Панна рассеянно улыбнулась. Милая болтовня Веры сначала настроила ее на мажорный лад, но потом она вспомнила о своей собственной молодости и уже поддерживала разговор с некоторым усилием над собой.
В дверь постучали.
— Пожалуйста, ответила Панна.
— Да здесь целое женское общество! — Строев шумно поздоровался, безо всякого приглашения снял шинель, присел к столу и положил руки на стол, точно председатель какого-нибудь собрания.
Вера осторожно переводила взгляд то на Чеканову, то на него, сравнивая их. От нее ничто не ускользнуло: ни забавная растерянность Панны Михайловны, которая сразу просияла и чуть было не подалась навстречу ему, но вовремя остановилась, ни его свободная, председательская поза.
— Виноват, вижу, помешал я вам, — сказал Строев.
— Нет, что вы? Мы успели вдоволь наговориться. — Вера поднялась. — Мне пора идти.
Они начали было уговаривать ее посидеть еще немного, но она вежливо отказалась, ловко придумав срочную работу в штабе.

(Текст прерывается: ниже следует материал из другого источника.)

-- ==== Sys2Proof/Machine/IndexMemory.lean ====
section
/-! DEFINITION. The index-register and memory instructions (spec/43_index_memory.md): `Annn` `Fx1E` `Fx29` `Fx33` `Fx55`
`Fx65`. None writes `VF` as a flag, none changes pc, none can fault. -/

namespace Sys2Proof.Machine

/-- `I <- v`. -/
def State.setI (s : State) (v : Word) : State := { s with I := v }

/-- `Annn`: `I <- nnn` (R130). -/
def execLdI (nnn : Addr) (s : State) : Host.Outcome State Fault Refusal :=
  .next (s.setI (zext16 nnn))

/-- `Fx1E`: `I <- (I + V[x]) mod 4096`, no flag (R131). -/
def execAddIVx (x : Reg) (s : State) : Host.Outcome State Fault Refusal :=
  .next (s.setI (indexPlus s.I (s.reg x)))

/-- `Fx29`: `I <- 0x050 + V[x] * 5` (R132). -/
def execLdFVx (x : Reg) (s : State) : Host.Outcome State Fault Refusal :=
  .next (s.setI (glyphAddress (s.reg x)))

/-- `Fx33`: hundreds, tens and ones of `V[x]` to `mem[I]`, `mem[I+1]`, `mem[I+2]`; addresses wrap (R133). -/
def execLdBVx (x : Reg) (s : State) : Host.Outcome State Fault Refusal :=
  .next (((s.storeByte (s.ea 0) (hundreds (s.reg x))).storeByte (s.ea 1) (tens (s.reg x))).storeByte (s.ea 2)
    (ones (s.reg x)))

/-- The first `k` registers stored from `I` upwards, in ascending order (the loop of R134). -/
def State.storeRegisters (s : State) : Nat → State
  | 0 => s
  | k + 1 => (s.storeRegisters k).storeByte (s.ea k) (s.reg (regNumber k))

/-- `Fx55`: `V[0]` to `V[x]` to `mem[I]` to `mem[I+x]`; `I` is not changed (R134). -/
def execStoreRegs (x : Reg) (s : State) : Host.Outcome State Fault Refusal :=
  .next (s.storeRegisters (x.val + 1))

/-- The first `k` registers loaded from `I` upwards, in ascending order (the loop of R135). -/
def State.loadRegisters (s : State) : Nat → State
  | 0 => s
  | k + 1 => (s.loadRegisters k).setReg (regNumber k) (s.byteAt (s.ea k))

/-- `Fx65`: `mem[I]` to `mem[I+x]` to `V[0]` to `V[x]`; `I` is not changed (R135). -/
def execLoadRegs (x : Reg) (s : State) : Host.Outcome State Fault Refusal :=
  .next (s.loadRegisters (x.val + 1))

end Sys2Proof.Machine
end

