/-! ### `State.setDrawFlag` -/

@[simp] theorem State.setDrawFlag_V (s : State) (d : Display) : (s.setDrawFlag d).V = s.V := rfl
@[simp] theorem State.setDrawFlag_I (s : State) (d : Display) : (s.setDrawFlag d).I = s.I := rfl
@[simp] theorem State.setDrawFlag_pc (s : State) (d : Display) : (s.setDrawFlag d).pc = s.pc := rfl
@[simp] theorem State.setDrawFlag_sp (s : State) (d : Display) : (s.setDrawFlag d).sp = s.sp := rfl
@[simp] theorem State.setDrawFlag_stack (s : State) (d : Display) : (s.setDrawFlag d).stack = s.stack := rfl
@[simp] theorem State.setDrawFlag_DT (s : State) (d : Display) : (s.setDrawFlag d).DT = s.DT := rfl
@[simp] theorem State.setDrawFlag_ST (s : State) (d : Display) : (s.setDrawFlag d).ST = s.ST := rfl
@[simp] theorem State.setDrawFlag_key (s : State) (d : Display) : (s.setDrawFlag d).key = s.key := rfl
@[simp] theorem State.setDrawFlag_px (s : State) (d : Display) : (s.setDrawFlag d).px = s.px := rfl
@[simp] theorem State.setDrawFlag_currentOpcode (s : State) (d : Display) : (s.setDrawFlag d).currentOpcode = s.currentOpcode := rfl
@[simp] theorem State.setDrawFlag_drawFlag (s : State) (d : Display) : (s.setDrawFlag d).drawFlag = decide (s.px ≠ d) := rfl
@[simp] theorem State.setDrawFlag_fault (s : State) (d : Display) : (s.setDrawFlag d).fault = s.fault := rfl
@[simp] theorem State.setDrawFlag_mem (s : State) (d : Display) : (s.setDrawFlag d).mem = s.mem := rfl
@[simp] theorem State.setDrawFlag_cfg (s : State) (d : Display) : (s.setDrawFlag d).cfg = s.cfg := rfl
@[simp] theorem State.setDrawFlag_draws (s : State) (d : Display) : (s.setDrawFlag d).draws = s.draws := rfl

/-! ### `State.tick` -/

@[simp] theorem State.tick_V (s : State) : (s.tick).V = s.V := rfl
@[simp] theorem State.tick_I (s : State) : (s.tick).I = s.I := rfl
@[simp] theorem State.tick_pc (s : State) : (s.tick).pc = s.pc := rfl
@[simp] theorem State.tick_sp (s : State) : (s.tick).sp = s.sp := rfl
@[simp] theorem State.tick_stack (s : State) : (s.tick).stack = s.stack := rfl
@[simp] theorem State.tick_DT (s : State) : (s.tick).DT = tickByte s.DT := rfl
@[simp] theorem State.tick_ST (s : State) : (s.tick).ST = tickByte s.ST := rfl
@[simp] theorem State.tick_key (s : State) : (s.tick).key = s.key := rfl
@[simp] theorem State.tick_px (s : State) : (s.tick).px = s.px := rfl
@[simp] theorem State.tick_currentOpcode (s : State) : (s.tick).currentOpcode = s.currentOpcode := rfl
@[simp] theorem State.tick_drawFlag (s : State) : (s.tick).drawFlag = s.drawFlag := rfl
@[simp] theorem State.tick_fault (s : State) : (s.tick).fault = s.fault := rfl
@[simp] theorem State.tick_mem (s : State) : (s.tick).mem = s.mem := rfl
@[simp] theorem State.tick_cfg (s : State) : (s.tick).cfg = s.cfg := rfl
@[simp] theorem State.tick_draws (s : State) : (s.tick).draws = s.draws := rfl

/-! ### `State.noOp` -/

@[simp] theorem State.noOp_V (s : State) : (s.noOp).V = s.V := rfl
@[simp] theorem State.noOp_I (s : State) : (s.noOp).I = s.I := rfl
@[simp] theorem State.noOp_pc (s : State) : (s.noOp).pc = s.pc := rfl
@[simp] theorem State.noOp_sp (s : State) : (s.noOp).sp = s.sp := rfl
@[simp] theorem State.noOp_stack (s : State) : (s.noOp).stack = s.stack := rfl
@[simp] theorem State.noOp_DT (s : State) : (s.noOp).DT = tickByte s.DT := rfl
@[simp] theorem State.noOp_ST (s : State) : (s.noOp).ST = tickByte s.ST := rfl
@[simp] theorem State.noOp_key (s : State) : (s.noOp).key = s.key := rfl
@[simp] theorem State.noOp_px (s : State) : (s.noOp).px = s.px := rfl
@[simp] theorem State.noOp_currentOpcode (s : State) : (s.noOp).currentOpcode = s.currentOpcode := rfl
@[simp] theorem State.noOp_drawFlag (s : State) : (s.noOp).drawFlag = false := rfl
@[simp] theorem State.noOp_fault (s : State) : (s.noOp).fault = s.fault := rfl
@[simp] theorem State.noOp_mem (s : State) : (s.noOp).mem = s.mem := rfl
@[simp] theorem State.noOp_cfg (s : State) : (s.noOp).cfg = s.cfg := rfl
@[simp] theorem State.noOp_draws (s : State) : (s.noOp).draws = s.draws := rfl

/-! ### `State.complete` -/

@[simp] theorem State.complete_V (s : State) (d : Display) : (s.complete d).V = s.V := rfl
@[simp] theorem State.complete_I (s : State) (d : Display) : (s.complete d).I = s.I := rfl
@[simp] theorem State.complete_pc (s : State) (d : Display) : (s.complete d).pc = s.pc := rfl
@[simp] theorem State.complete_sp (s : State) (d : Display) : (s.complete d).sp = s.sp := rfl
@[simp] theorem State.complete_stack (s : State) (d : Display) : (s.complete d).stack = s.stack := rfl
@[simp] theorem State.complete_DT (s : State) (d : Display) : (s.complete d).DT = tickByte s.DT := rfl
@[simp] theorem State.complete_ST (s : State) (d : Display) : (s.complete d).ST = tickByte s.ST := rfl
@[simp] theorem State.complete_key (s : State) (d : Display) : (s.complete d).key = s.key := rfl
@[simp] theorem State.complete_px (s : State) (d : Display) : (s.complete d).px = s.px := rfl
@[simp] theorem State.complete_currentOpcode (s : State) (d : Display) : (s.complete d).currentOpcode = s.currentOpcode := rfl
@[simp] theorem State.complete_drawFlag (s : State) (d : Display) : (s.complete d).drawFlag = decide (s.px ≠ d) := rfl
@[simp] theorem State.complete_fault (s : State) (d : Display) : (s.complete d).fault = s.fault := rfl
@[simp] theorem State.complete_mem (s : State) (d : Display) : (s.complete d).mem = s.mem := rfl
@[simp] theorem State.complete_cfg (s : State) (d : Display) : (s.complete d).cfg = s.cfg := rfl
@[simp] theorem State.complete_draws (s : State) (d : Display) : (s.complete d).draws = s.draws := rfl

— Я провожу тебя, Верочка, — сказала Панна, накинув шинель на плечи. (Надо же дать девочке кое-какие советы.)
Когда она вернулась в комнату, Иван Григорьевич по-прежнему сидел за столом: он даже не оглянулся на скрип двери, занятый своими мыслями. Она поинтересовалась:
— Как ваша больная рука?
— Пустяки! На солдатах да на собаках все быстро заживает.
— Когда вы приехали?
— Сегодня. — И он порывисто встал, бесцеремонно обнял ее, как в тот раз на берегу Моравы.

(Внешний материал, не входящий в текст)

theorem OnlyChanges.trans {es fs : List Element} {s t u : State} (h : OnlyChanges es s t) (h' : OnlyChanges fs t u) :
    OnlyChanges (es ++ fs) s u := by
  intro e he
  rw [List.mem_append, not_or] at he
  have hst := h e he.left
  have htu := h' e he.right
  cases e with
  | registers => exact fun r => (htu r).trans (hst r)
  | memory => exact fun a => (htu a).trans (hst a)
  | callStack => exact ⟨htu.left.trans hst.left, htu.right.trans hst.right⟩
  | _ => exact Eq.trans htu hst

theorem onlyChanges_refl (s : State) : OnlyChanges [] s s := by
  intro e _
  cases e with
  | registers | memory => exact fun _ => rfl
  | callStack => exact ⟨rfl, rfl⟩
  | _ => rfl

theorem onlyChanges_flagThenResult (s : State) (x : Reg) (f : Bool) (v : Byte) :
    OnlyChanges [.registers] s (s.flagThenResult x f v) :=
  onlyChanges_registers s _

theorem onlyChanges_draws (s : State) (n : Nat) : OnlyChanges [.draws] s { s with draws := n } := by
  intro e he
  cases e with
  | draws => simp at he
  | registers | memory => exact fun _ => rfl
  | callStack => exact ⟨rfl, rfl⟩
  | _ => rfl

theorem onlyChanges_randomInto (s : State) (b : Byte) (x : Reg) (nn : Byte) :
    OnlyChanges [.registers, .draws] s (s.randomInto b x nn) :=
  (onlyChanges_setReg s x _).trans (onlyChanges_draws _ _)

theorem onlyChanges_px (s : State) (d : Display) : OnlyChanges [.display] s { s with px := d } := by
  intro e he
  cases e with
  | display => simp at he
  | registers | memory => exact fun _ => rfl
  | callStack => exact ⟨rfl, rfl⟩
  | _ => rfl

theorem onlyChanges_px_setReg (s : State) (d : Display) (x : Reg) (v : Byte) :
    OnlyChanges [.registers, .display] s ({ s with px := d }.setReg x v) :=
  ((onlyChanges_px s d).trans (onlyChanges_setReg _ x v)).mono (by simp)

theorem onlyChanges_DT (s : State) (v : Byte) : OnlyChanges [.delayTimer] s { s with DT := v } := by
  intro e he
  cases e with
  | delayTimer => simp at he
  | registers | memory => exact fun _ => rfl
  | callStack => exact ⟨rfl, rfl⟩
  | _ => rfl

theorem onlyChanges_ST (s : State) (v : Byte) : OnlyChanges [.soundTimer] s { s with ST := v } := by
  intro e he
  cases e with
  | soundTimer => simp at he
  | registers | memory => exact fun _ => rfl
  | callStack => exact ⟨rfl, rfl⟩
  | _ => rfl

theorem onlyChanges_storeRegisters (s : State) (k : Nat) : OnlyChanges [.memory] s (s.storeRegisters k) := by
  obtain ⟨m, hm, _⟩ := s.storeRegisters_spec k
  rw [hm]
  exact onlyChanges_mem s m

theorem onlyChanges_loadRegisters (s : State) (k : Nat) : OnlyChanges [.registers] s (s.loadRegisters k) := by
  obtain ⟨v, hv⟩ := s.loadRegisters_spec k
  rw [hv]
  exact onlyChanges_registers s v

/-- An instruction answers a next state in which only its own elements differ. -/
theorem exec_onlyChanges (i : Instr) (s : State) : ∃ t, exec i s = .next t ∧ OnlyChanges (executeWrites i) s t := by
  cases i with
  | cls => exact ⟨_, rfl, onlyChanges_px s _⟩
  | drw => exact ⟨_, rfl, onlyChanges_px_setReg s _ _ _⟩
  | jp | jpV0 => exact ⟨_, rfl, onlyChanges_jump s _⟩
  | seImm | sneImm | seReg | sneReg | skp | sknp => exact ⟨_, rfl, onlyChanges_skipIf s _⟩
  | ldImm | addImm | ldReg | orReg | andReg | xorReg | ldVxDT => exact ⟨_, rfl, onlyChanges_setReg s _ _⟩
  | addReg | subReg | shrReg | subnReg | shlReg => exact ⟨_, rfl, onlyChanges_flagThenResult s _ _ _⟩
  | rnd => exact ⟨_, rfl, onlyChanges_randomInto s _ _ _⟩
  | ldI | addIVx | ldFVx => exact ⟨_, rfl, onlyChanges_setI s _⟩
  | ldDTVx => exact ⟨_, rfl, onlyChanges_DT s _⟩
  | ldSTVx => exact ⟨_, rfl, onlyChanges_ST s _⟩
  | ldBVx => exact ⟨_, rfl, onlyChanges_mem s _⟩
  | storeRegs => exact ⟨_, rfl, onlyChanges_storeRegisters s _⟩
  | loadRegs => exact ⟨_, rfl, onlyChanges_loadRegisters s _⟩
  | ret =>
    rcases execRet_cases s with ⟨_, he⟩ | ⟨_, he⟩
    · exact ⟨_, he, (onlyChanges_stack_pc s _ s.stack _).mono (by decide)⟩
    · exact ⟨_, he, (onlyChanges_raiseHere s _).mono (by decide)⟩
  | call nnn =>
    rcases execCall_cases nnn s with ⟨_, he⟩ | ⟨_, he⟩
    · exact ⟨_, he, (onlyChanges_stack_pc s _ _ _).mono (by simp [executeWrites])⟩
    · exact ⟨_, he, (onlyChanges_raiseHere s _).mono (by simp [executeWrites])⟩
  | ldVxK x =>
    rcases execLdVxK_cases x s with ⟨_, _, he⟩ | ⟨_, he⟩
    · exact ⟨_, he, (onlyChanges_setReg s _ _).mono (by simp [executeWrites])⟩
    · exact ⟨_, he, (onlyChanges_jump s _).mono (by simp [executeWrites])⟩

theorem onlyChanges_of_exec {i : Instr} {s t : State} (h : exec i s = .next t) : OnlyChanges (executeWrites i) s t := by
  obtain ⟨u, hu, hframe⟩ := exec_onlyChanges i s
  obtain rfl := Host.Outcome.next.inj (hu.symm.trans h)
  exact hframe

/-- Settles O17: the frame of each shared operation, case by case. -/
theorem executeChangesOnlyItsElements : Obligations.ExecuteChangesOnlyItsElements := by
  unfold Obligations.ExecuteChangesOnlyItsElements
  exact fun _ _ _ => onlyChanges_of_exec

/-! ## Registers -/

theorem keepsRegsBut_flagThenResult (s : State) (x : Reg) (f : Bool) (v : Byte) :
    KeepsRegsBut [x, regF] s (s.flagThenResult x f v) := by
  intro r hr
  simp only [List.mem_cons, List.not_mem_nil, or_false, not_or] at hr
  obtain ⟨hx, hF⟩ := hr
  rw [State.reg_flagThenResult, if_neg hx, if_neg hF]

theorem reg_loadRegisters_of_gt (s : State) {x r : Reg} (h : x < r) : (s.loadRegisters (x.val + 1)).reg r = s.reg r := by
  have hlt : x.val < r.val := h
  rw [State.reg_loadRegisters s _ (by omega), if_neg (by omega)]

/-- An instruction that has no row in the register tables keeps them all; the others write their destination, the flag
writers `VF` too, and `Fx65` the registers up to `x`. -/
theorem reg_of_exec {i : Instr} {s t : State} (h : exec i s = .next t) {r : Reg} (hr : writesReg i r = false) :
    t.reg r = s.reg r := by
  by_cases hframe : Element.registers ∈ executeWrites i
  · cases i with
    | ldImm x | addImm x | ldReg x | orReg x | andReg x | xorReg x | ldVxDT x | rnd x =>
      cases h
      exact s.reg_setReg_of_ne _ (by simpa [writesReg] using hr)
    | addReg x | subReg x | shrReg x | subnReg x | shlReg x =>
      cases h
      exact keepsRegsBut_flagThenResult s x _ _ r (by simpa [writesReg] using hr)
    | drw x y n =>
      cases h
      exact State.reg_setReg_of_ne _ _ (by simpa [writesReg] using hr)
    | loadRegs x =>
      cases h
      exact reg_loadRegisters_of_gt s (by simpa [writesReg] using hr)
    | ldVxK x =>
      rcases execLdVxK_cases x s with ⟨k, _, he⟩ | ⟨_, he⟩ <;> cases he.symm.trans h
      · exact s.reg_setReg_of_ne _ (by simpa [writesReg] using hr)
      · rfl
    | _ => simp [executeWrites] at hframe
  · exact onlyChanges_of_exec h .registers hframe r

/-- Settles O18: `reg_of_exec`. -/
theorem executeWritesOnlyItsRegisters : Obligations.ExecuteWritesOnlyItsRegisters := by
  unfold Obligations.ExecuteWritesOnlyItsRegisters
  exact fun _ _ _ h _ => reg_of_exec h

Она не отвела лица, но, защищаясь от его близкого взгляда, не могла не опустить глаза. Он медленно поцеловал ее в разомкнутые губы и в темные шторки густых ресниц. Коротко, упруго оттолкнувшись, она отошла к окну, подумав: «Вера права, я совсем теряю голову». И чтобы полностью овладеть собой, она спросила его:
— Довольны вы своей поездкой, Иван Григорьевич?

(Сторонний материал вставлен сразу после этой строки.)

-- ==== Sys2Proof/Config.lean ====
section
/-! DEFINITION. What an implementation fixes (00_scope.md R5) and the free values (R8, `draw()`).
The OPEN parameters of R5 are data, `Params`, carried in the machine's State and written by no step, so that a
statement about every state holds for every choice of them (log 1). -/

namespace Sys2Proof

/-- A controller instance (R5, R462): instance 0 is CAN1, instance 1 is CAN2. -/
inductive Inst where
  | can1
  | can2
  deriving DecidableEq, Repr

/-- `NINST` (R5): "1 or 2". -/
inductive InstCount where
  | one
  | two
  deriving DecidableEq, Repr

/-- `NBANKS` (R5): "14 or 28". -/
inductive BankCount where
  | banks14
  | banks28
  deriving DecidableEq, Repr

/-- The parameters of R5 that the source does not fix. -/
structure Params where
  /-- `NINST` -/
  ninst : InstCount
  /-- `NBANKS` -/
  nbanks : BankCount
  /-- `FILTER_OWNER`, which matters when `NINST = 2` -/
  filterOwner : Inst
  /-- `FILTER32_PACK_SHIFT` -/
  packShift : Nat
  /-- `FILTER_BIT0_COMPARED` -/
  bit0Compared : Bool
  /-- `FMI_RESTART_AT_CAN2SB` -/
  fmiRestart : Bool
  /-- `POLL_BOUND` -/
  pollBound : Nat
  /-- `CAN_BASE[0]` -/
  canBase1 : Nat
  /-- `CAN_BASE[1]` -/
  canBase2 : Nat
  deriving DecidableEq, Repr

/-- The number of filter banks. -/
def BankCount.toNat : BankCount → Nat
  | .banks14 => 14
  | .banks28 => 28

namespace Config

/-- `FIFO_DEPTH` (R5, 92 D31). -/
def fifoDepth : Nat := 3

/-- `ERR_WARN_LIMIT` (R5, R454). -/
def errWarnLimit : Nat := 96

/-- `ERR_PASSIVE_LIMIT` (R5, R454). -/
def errPassiveLimit : Nat := 128

/-- `BRP_MAX` (R5). -/
def brpMax : Nat := 1024

/-- `TS1_MAX` (R5). -/
def ts1Max : Nat := 16

/-- `TS2_MAX` (R5). -/
def ts2Max : Nat := 8

/-- `SJW_MAX` (R5). -/
def sjwMax : Nat := 4

/-- The size of an instance's register window (R120). -/
def windowSize : Nat := 0x400

/-- `draw()` of R8: the n-th free value of a run, "under no law". It has no body, so no proof can lean on a value
of it (log 2). -/
opaque draw : Nat → Word

/-- The parameters the machine is reset with: the family's part (log 1, PRESUMED for `NINST`, `NBANKS`,
`FILTER_OWNER` and the base addresses; the defaults of R5 for the shift and the poll bound; DESIGN CHOICE for the
two Booleans). -/
def params : Params where
  ninst := .two
  nbanks := .banks28
  filterOwner := .can1
  packShift := 3
  bit0Compared := false
  fmiRestart := false
  pollBound := 65535
  canBase1 := 0x40006400
  canBase2 := 0x40006800

end Config

end Sys2Proof
end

— Не знаю, с чего и начать.
— Начните по порядку, как ехали, как приехали. Это интересно.
— Садись поближе.
— Я постою.
Она стояла у окна, за которым льдисто синел венгерский вечер, и сбоку, искоса смотрела на него. А он лишь мельком взглядывал в ее сторону, словно желая убедиться, слушает ли она. Панна не смела задавать ему никаких вопросов, зная, что он не любит перескакивать «с пятое на десятое», и терпеливо следила за неспешным его рассказом, хотя в нем были и необязательные, общие места. Все-таки мужчины многословны. Женщине достаточно несколько штрихов — и картина готова, а мужчина будет без конца тянуть свою логическую нить, стараясь ничего не пропустить. Странно, раньше Иван Григорьевич умел рассказывать. Панна и не догадывалась, что он обескуражен тем, что она снова оттолкнула его, как тогда на Мораве. Трудная это любовь в немолодые годы: то и дело видишь себя со стороны, то и дело ловишь себя на том, какой же ты банальный, товарищ ухажер. (Молодость такого за собой не знает, потому-то все проще в молодости.)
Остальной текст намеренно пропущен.